Ample evidence suggests that VEGF-mediated signals are essential in Ang II–induced angiogenesis in vivo and endothelial migration/proliferation in vitro.12–14 The functional importance of VEGF in the mechanism of Ang II–induced vascular inflammation and structural changes, however, has not been addressed. We report here that sFlt-1 gene transfer attenuated the Ang II–induced vascular inflammation and structural changes (medial wall thickening and fibrosis) in mice. Therefore, the present study provides the first in vivo evidence to our knowledge for an essential role of VEGF in the pathogenesis of Ang II infusion-induced inflammation and remodeling.

We examined time-related changes in cell types expressing VEGF and its receptors during Ang II infusion. VEGF was predominately expressed in the lesional monocytes and proliferative myofibroblast, mainly in the adventitial layer at early stages and in smooth muscle cells in the media.

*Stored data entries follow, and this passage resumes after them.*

/-- R91: SUB. -/
def Obligations.SubGivesTheDifference : Prop :=
  (∀ a b o u : Nibble, FetchedAs [0x11, nibblePair b a, nibblePair u o] (.sub a b o)) ∧
  (∀ a b o : Nibble, RaisesFirstInvalid (.sub a b o) [a, b, o]) ∧
  ∀ (s : State) (ia ib io : RegIndex), ∃ t,
    exec (.sub (fieldOf ia) (fieldOf ib) (fieldOf io)) s = .next t ∧
    ((t.reg io).toNat : Int) = (((s.reg ia).toNat : Int) - ((s.reg ib).toNat : Int)) % 2 ^ 64 ∧
    Continues s t ∧ KeepsRegs s t [io] ∧ KeepsMem s t

/-- R92: MUL. -/
def Obligations.MulGivesTheLowProduct : Prop :=
  (∀ a b o u : Nibble, FetchedAs [0x21, nibblePair b a, nibblePair u o] (.mul a b o)) ∧
  (∀ a b o : Nibble, RaisesFirstInvalid (.mul a b o) [a, b, o]) ∧
  ∀ (s : State) (ia ib io : RegIndex), ∃ t,
    exec (.mul (fieldOf ia) (fieldOf ib) (fieldOf io)) s = .next t ∧
    (t.reg io).toNat = ((s.reg ia).toNat * (s.reg ib).toNat) % 2 ^ 64 ∧
    Continues s t ∧ KeepsRegs s t [io] ∧ KeepsMem s t

/-- R93: DIVMOD, with a zero divisor giving 0 and 0, the operands read once and the remainder written last. -/
def Obligations.DivmodGivesQuotientAndRemainder : Prop :=
  (∀ a b o r : Nibble, FetchedAs [0x31, nibblePair b a, nibblePair r o] (.divmod a b o r)) ∧
  (∀ a b o r : Nibble, RaisesFirstInvalid (.divmod a b o r) [a, b, o, r]) ∧
  ∀ (s : State) (ia ib io ir : RegIndex), ∃ t,
    exec (.divmod (fieldOf ia) (fieldOf ib) (fieldOf io) (fieldOf ir)) s = .next t ∧
    (io ≠ ir → (t.reg io).toNat =
      if (s.reg ib).toNat = 0 then 0 else (s.reg ia).toNat / (s.reg ib).toNat) ∧
    (t.reg ir).toNat =
      (if (s.reg ib).toNat = 0 then 0 else (s.reg ia).toNat % (s.reg ib).toNat) ∧
    Continues s t ∧ KeepsRegs s t [io, ir] ∧ KeepsMem s t

/-- R100: the corners of DIVMOD, row by row. -/
def Obligations.DivmodCorners : Prop :=
  ∀ va vb q m : Word,
    (va, vb, q, m) ∈ divmodCorners →
    ∀ (s : State) (ia ib io ir : RegIndex), s.reg ia = va → s.reg ib = vb → io ≠ ir →
      ∃ t, exec (.divmod (fieldOf ia) (fieldOf ib) (fieldOf io) (fieldOf ir)) s = .next t ∧
        t.reg io = q ∧ t.reg ir = m ∧ Continues s t

/-- R94: AND. -/
def Obligations.AndIsBitwise : Prop :=
  (∀ a b o u : Nibble, FetchedAs [0x41, nibblePair b a, nibblePair u o] (.and a b o)) ∧
  (∀ a b o : Nibble, RaisesFirstInvalid (.and a b o) [a, b, o]) ∧
  ∀ (s : State) (ia ib io : RegIndex), ∃ t,
    exec (.and (fieldOf ia) (fieldOf ib) (fieldOf io)) s = .next t ∧
    (∀ k, (t.reg io).getLsbD k = ((s.reg ia).getLsbD k && (s.reg ib).getLsbD k)) ∧
    Continues s t ∧ KeepsRegs s t [io] ∧ KeepsMem s t

/-- R95: OR. -/
def Obligations.OrIsBitwise : Prop :=
  (∀ a b o u : Nibble, FetchedAs [0x51, nibblePair b a, nibblePair u o] (.or a b o)) ∧
  (∀ a b o : Nibble, RaisesFirstInvalid (.or a b o) [a, b, o]) ∧
  ∀ (s : State) (ia ib io : RegIndex), ∃ t,
    exec (.or (fieldOf ia) (fieldOf ib) (fieldOf io)) s = .next t ∧
    (∀ k, (t.reg io).getLsbD k = ((s.reg ia).getLsbD k || (s.reg ib).getLsbD k)) ∧
    Continues s t ∧ KeepsRegs s t [io] ∧ KeepsMem s t

/-- R96: XOR. -/
def Obligations.XorIsBitwise : Prop :=
  (∀ a b o u : Nibble, FetchedAs [0x61, nibblePair b a, nibblePair u o] (.xor a b o)) ∧
  (∀ a b o : Nibble, RaisesFirstInvalid (.xor a b o) [a, b, o]) ∧
  ∀ (s : State) (ia ib io : RegIndex), ∃ t,
    exec (.xor (fieldOf ia) (fieldOf ib) (fieldOf io)) s = .next t ∧
    (∀ k, (t.reg io).getLsbD k = ((s.reg ia).getLsbD k ^^ (s.reg ib).getLsbD k)) ∧
    Continues s t ∧ KeepsRegs s t [io] ∧ KeepsMem s t

/-- R97: NOT. -/
def Obligations.NotComplements : Prop :=
  (∀ a o : Nibble, FetchedAs [0x71, nibblePair o a] (.not a o)) ∧
  (∀ a o : Nibble, RaisesFirstInvalid (.not a o) [a, o]) ∧
  ∀ (s : State) (ia io : RegIndex), ∃ t,
    exec (.not (fieldOf ia) (fieldOf io)) s = .next t ∧
    (∀ k, k < 64 → (t.reg io).getLsbD k = !(s.reg ia).getLsbD k) ∧
    Continues s t ∧ KeepsRegs s t [io] ∧ KeepsMem s t

/-- Two steps that run ADD and then SUB of the same operand give back the value the first operand had. Where
the sum went to r0, the second step has zeroed it (R23); where it overwrote the operand, the difference is 0;
where the operand is r1, the second step reads it 3 bytes on (R31); where the sum went to r1, ADD is a jump. -/
def Obligations.SubUndoesAdd : Prop :=
  ∀ (s : State) (ia ib io id : RegIndex) (u w : Nibble), s.fault = none →
    CodeAt s [0x01, nibblePair (fieldOf ib) (fieldOf ia), nibblePair u (fieldOf io),
      0x11, nibblePair (fieldOf ib) (fieldOf io), nibblePair w (fieldOf id)] →
    (io ≠ ipReg → ∃ t t', step s = .next t ∧ step t = .next t' ∧ Continues s t' ∧
      t'.reg id = (if io = zeroReg then
          0 - (if ib = ipReg then s.reg ipReg + 6 else (afterFetch s 3).reg ib)
        else if io = ib then 0
        else if ib = ipReg then (afterFetch s 3).reg ia - 3
        else (afterFetch s 3).reg ia) ∧
      (id ≠ ipReg → t'.reg ipReg = s.reg ipReg + 6) ∧
      KeepsRegs s t' [zeroReg, ipReg, io, id] ∧ KeepsMem s t') ∧
    (io = ipReg → ∃ t, step s = .next t ∧ Continues s t ∧
      t.reg ipReg = (afterFetch s 3).reg ia + (afterFetch s 3).reg ib)

/-! ## The Memory category -/

/-- R110: COPY. -/
def Obligations.CopyMovesARegister : Prop :=
  (∀ a b : Nibble, FetchedAs [0x02, nibblePair b a] (.copy a b)) ∧
  (∀ a b : Nibble, RaisesFirstInvalid (.copy a b) [a, b]) ∧
  ∀ (s : State) (ia ib : RegIndex), ∃ t,
    exec (.copy (fieldOf ia) (fieldOf ib)) s = .next t ∧ t.reg ib = s.reg ia ∧
    Continues s t ∧ KeepsRegs s t [ib] ∧ KeepsMem s t

/-- R111, R64: LOAD, whose immediate is the 8 bytes after the operand byte, least significant first. -/
def Obligations.LoadWritesTheImmediate : Prop :=
  (∀ (a u : Nibble) (imm : Word) (bytes : List Byte), bytes.length = 8 →
    (∀ k, k < 8 → bytes.getD k 0 = imm.extractLsb' (8 * k) 8) →
    FetchedAs (0x12 :: nibblePair u a :: bytes) (.load a imm)) ∧
  (∀ (a : Nibble) (imm : Word), RaisesFirstInvalid (.load a imm) [a]) ∧
  ∀ (s : State) (ia : RegIndex) (imm : Word), ∃ t,
    exec (.load (fieldOf ia) imm) s = .next t ∧ t.reg ia = imm ∧
    Continues s t ∧ KeepsRegs s t [ia] ∧ KeepsMem s t

/-- R112: READ. -/
def Obligations.ReadLoadsEightBytes : Prop :=
  (∀ a b : Nibble, FetchedAs [0x22, nibblePair b a] (.read a b)) ∧
  (∀ a b : Nibble, RaisesFirstInvalid (.read a b) [a, b]) ∧
  ∀ (s : State) (ia ib : RegIndex),
    (accessInBounds s (s.reg ia) → ∃ t, exec (.read (fieldOf ia) (fieldOf ib)) s = .next t ∧
      (∀ k, k < 8 → (t.reg ib).extractLsb' (8 * k) 8 = Memory.read s.mem ((s.reg ia).toNat + k)) ∧
      Continues s t ∧ KeepsRegs s t [ib] ∧ KeepsMem s t) ∧
    ∀ k, k < 8 → (∀ j, j < k → (s.reg ia).toNat + j < s.memSize.toNat) →
      s.memSize.toNat ≤ (s.reg ia).toNat + k →
      ∃ t, exec (.read (fieldOf ia) (fieldOf ib)) s = .next t ∧
        FaultsIn s t (.outOfBoundsAddress (BitVec.ofNat 64 ((s.reg ia).toNat + k)))

/-- R113: WRITE, with the partial effect of a straddling write. -/
def Obligations.WriteStoresEightBytes : Prop :=
  (∀ a b : Nibble, FetchedAs [0x32, nibblePair b a] (.write a b)) ∧
  (∀ a b : Nibble, RaisesFirstInvalid (.write a b) [a, b]) ∧
  ∀ (s : State) (ia ib : RegIndex),
    (accessInBounds s (s.reg ib) → ∃ t, exec (.write (fieldOf ia) (fieldOf ib)) s = .next t ∧
      (∀ k, k < 8 → Memory.read t.mem ((s.reg ib).toNat + k) = (s.reg ia).extractLsb' (8 * k) 8) ∧
      Continues s t ∧ KeepsRegs s t [] ∧ KeepsMemOutside s t (s.reg ib).toNat 8) ∧
    ∀ k, k < 8 → (∀ j, j < k → (s.reg ib).toNat + j < s.memSize.toNat) →
      s.memSize.toNat ≤ (s.reg ib).toNat + k →
      ∃ t, exec (.write (fieldOf ia) (fieldOf ib)) s = .next t ∧
        Latches t (.outOfBoundsAddress (BitVec.ofNat 64 ((s.reg ib).toNat + k))) ∧
        (∀ j, j < k →
          Memory.read t.mem ((s.reg ib).toNat + j) = (s.reg ia).extractLsb' (8 * j) 8) ∧
        KeepsRegs s t [] ∧ KeepsMemOutside s t (s.reg ib).toNat k

/-- R114: PUSH. The decremented sp is what `push sp` stores; a PUSH that faults has decremented sp and stored
its in-bounds bytes. -/
def Obligations.PushStoresBelowSp : Prop :=
  (∀ a u : Nibble, FetchedAs [0x42, nibblePair u a] (.push a)) ∧
  (∀ a : Nibble, RaisesFirstInvalid (.push a) [a]) ∧
  ∀ (s : State) (ia : RegIndex) (addr v : Word), addr = s.reg spReg - 8 →
    v = (if ia = spReg then addr else s.reg ia) →
    (accessInBounds s addr → ∃ t, exec (.push (fieldOf ia)) s = .next t ∧ t.reg spReg = addr ∧
      (∀ k, k < 8 → Memory.read t.mem (addr.toNat + k) = v.extractLsb' (8 * k) 8) ∧
      Continues s t ∧ KeepsRegs s t [spReg] ∧ KeepsMemOutside s t addr.toNat 8) ∧
    ∀ k, k < 8 → (∀ j, j < k → addr.toNat + j < s.memSize.toNat) →
      s.memSize.toNat ≤ addr.toNat + k →
      ∃ t, exec (.push (fieldOf ia)) s = .next t ∧ t.reg spReg = addr ∧
        Latches t (.outOfBoundsAddress (BitVec.ofNat 64 (addr.toNat + k))) ∧
        (∀ j, j < k → Memory.read t.mem (addr.toNat + j) = v.extractLsb' (8 * j) 8) ∧
        KeepsRegs s t [spReg] ∧ KeepsMemOutside s t addr.toNat k

/-- R115: POP. After `pop sp`, sp is the popped value plus 8; a POP that faults writes nothing. -/
def Obligations.PopLoadsFromSp : Prop :=
  (∀ a u : Nibble, FetchedAs [0x52, nibblePair u a] (.pop a)) ∧
  (∀ a : Nibble, RaisesFirstInvalid (.pop a) [a]) ∧
  ∀ (s : State) (ia : RegIndex),
    (accessInBounds s (s.reg spReg) → ∃ t v, exec (.pop (fieldOf ia)) s = .next t ∧
      (∀ k, k < 8 → v.extractLsb' (8 * k) 8 = Memory.read s.mem ((s.reg spReg).toNat + k)) ∧
      (ia ≠ spReg → t.reg ia = v ∧ t.reg spReg = s.reg spReg + 8) ∧
      (ia = spReg → t.reg spReg = v + 8) ∧
      Continues s t ∧ KeepsRegs s t [ia, spReg] ∧ KeepsMem s t) ∧
    ∀ k, k < 8 → (∀ j, j < k → (s.reg spReg).toNat + j < s.memSize.toNat) →
      s.memSize.toNat ≤ (s.reg spReg).toNat + k →
      ∃ t, exec (.pop (fieldOf ia)) s = .next t ∧
        FaultsIn s t (.outOfBoundsAddress (BitVec.ofNat 64 ((s.reg spReg).toNat + k)))

/-- R115: two steps that PUSH and then POP one register other than r1 restore it and sp. -/
def Obligations.PushThenPopRestores : Prop :=
  ∀ (s : State) (ia : RegIndex) (u v : Nibble), ia ≠ ipReg → s.fault = none →
    CodeAt s [0x42, nibblePair u (fieldOf ia), 0x52, nibblePair v (fieldOf ia)] →
    8 ≤ (s.reg spReg).toNat → (s.reg spReg).toNat ≤ s.memSize.toNat →
    ((s.reg spReg).toNat ≤ (s.reg ipReg).toNat + 2 ∨
      (s.reg ipReg).toNat + 4 ≤ (s.reg spReg).toNat - 8) →
    ∃ t t', step s = .next t ∧ step t = .next t' ∧ Continues s t' ∧
      (ia ≠ zeroReg → t'.reg ia = s.reg ia) ∧ t'.reg zeroReg = 0 ∧
      t'.reg spReg = s.reg spReg ∧ t'.reg ipReg = s.reg ipReg + 4 ∧
      KeepsRegs s t' [zeroReg, ipReg] ∧
      KeepsMemOutside s t' ((s.reg spReg).toNat - 8) 8

/-! ## The ControlFlow category -/

/-- R130: HALT. -/
def Obligations.HaltStops : Prop :=
  FetchedAs [0x03] .halt ∧
  ∀ s : State, ∃ t, exec .halt s = .next t ∧ StopsIn s t .halt

/-- R131: CALL. The target is read after ra is written, so `call ra` falls through. -/
def Obligations.CallSavesTheReturnAddress : Prop :=
  (∀ a u : Nibble, FetchedAs [0x13, nibblePair u a] (.call a)) ∧
  (∀ a : Nibble, RaisesFirstInvalid (.call a) [a]) ∧
  ∀ (s : State) (ia : RegIndex), ∃ t, exec (.call (fieldOf ia)) s = .next t ∧
    t.reg raReg = s.reg ipReg ∧
    t.reg ipReg = (if ia = raReg then s.reg ipReg else s.reg ia) ∧
    Continues s t ∧ KeepsRegs s t [raReg, ipReg] ∧ KeepsMem s t

/-! ## The host -/

/-- R177: the host's accesses between steps, and the ones refused (which address a refusal names is the model's
choice, log 9). -/
def Obligations.HostAccess : Prop :=
  ∀ (s : State) (addr v : Word) (b : Byte) (i : Nat),
    (addr.toNat < s.memSize.toNat →
      transact s (.hostRead8 addr) = (s, .byte (Memory.read s.mem addr.toNat)) ∧
      ∃ t, transact s (.hostWrite8 addr b) = (t, .done) ∧ Memory.read t.mem addr.toNat = b ∧
        KeepsMemOutside s t addr.toNat 1 ∧ KeepsRegs s t [] ∧ t.fault = s.fault) ∧
    (s.memSize.toNat ≤ addr.toNat →
      transact s (.hostRead8 addr) = (s, .refused (.hostAddressOutOfRange addr)) ∧
      transact s (.hostWrite8 addr b) = (s, .refused (.hostAddressOutOfRange addr))) ∧
    (accessInBounds s addr →
      (∃ w, transact s (.hostRead64 addr) = (s, .word w) ∧
        ∀ k, k < 8 → w.extractLsb' (8 * k) 8 = Memory.read s.mem (addr.toNat + k)) ∧
      ∃ t, transact s (.hostWrite64 addr v) = (t, .done) ∧
        (∀ k, k < 8 → Memory.read t.mem (addr.toNat + k) = v.extractLsb' (8 * k) 8) ∧
        KeepsMemOutside s t addr.toNat 8 ∧ KeepsRegs s t [] ∧ t.fault = s.fault) ∧
    (¬ accessInBounds s addr → ∃ r, transact s (.hostRead64 addr) = (s, .refused r) ∧
      transact s (.hostWrite64 addr v) = (s, .refused r)) ∧
    (∀ h : i < 13, transact s (.hostReadReg i) = (s, .word (s.reg ⟨i, h⟩)) ∧
      ∃ t, transact s (.hostWriteReg i v) = (t, .done) ∧ t.reg ⟨i, h⟩ = v ∧
        KeepsRegs s t [⟨i, h⟩] ∧ KeepsMem s t ∧ t.fault = s.fault) ∧
    (13 ≤ i → transact s (.hostReadReg i) = (s, .refused (.hostRegisterIndex i)) ∧
      transact s (.hostWriteReg i v) = (s, .refused (.hostRegisterIndex i)))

This local VEGF expression was associated with rapid and persistent increase in plasma VEGF level. In addition, Flt-1 was increased in lesional monocytes and medial smooth muscle cells at early stages and in medial smooth muscle cells at later stages. No increase in Flk-1 expression was detected in monocytes or myofibroblasts, whereas increased Flk-1 expression was noted in medial smooth muscle cells only at later stages. Our present data show that Ang II-mediated expressions of VEGF and its receptors have a biological effect in inducing vascular inflammation (monocyte infiltration) and proliferation, as well as in causing vascular structural changes. Interestingly, sFlt-1 gene transfer reduced increased local and systemic expression of VEGF, suggesting that sFlt-1 transfection might inhibit VEGF activity at least by trapping VEGF. Because sFlt-1 functions as a nonselective inhibitor of Flt-1 and Flk-1, further studies are needed to elucidate relative role of Flt-1 and Flk-1 in the pathogenesis of Ang II–induced vascular pathobiology.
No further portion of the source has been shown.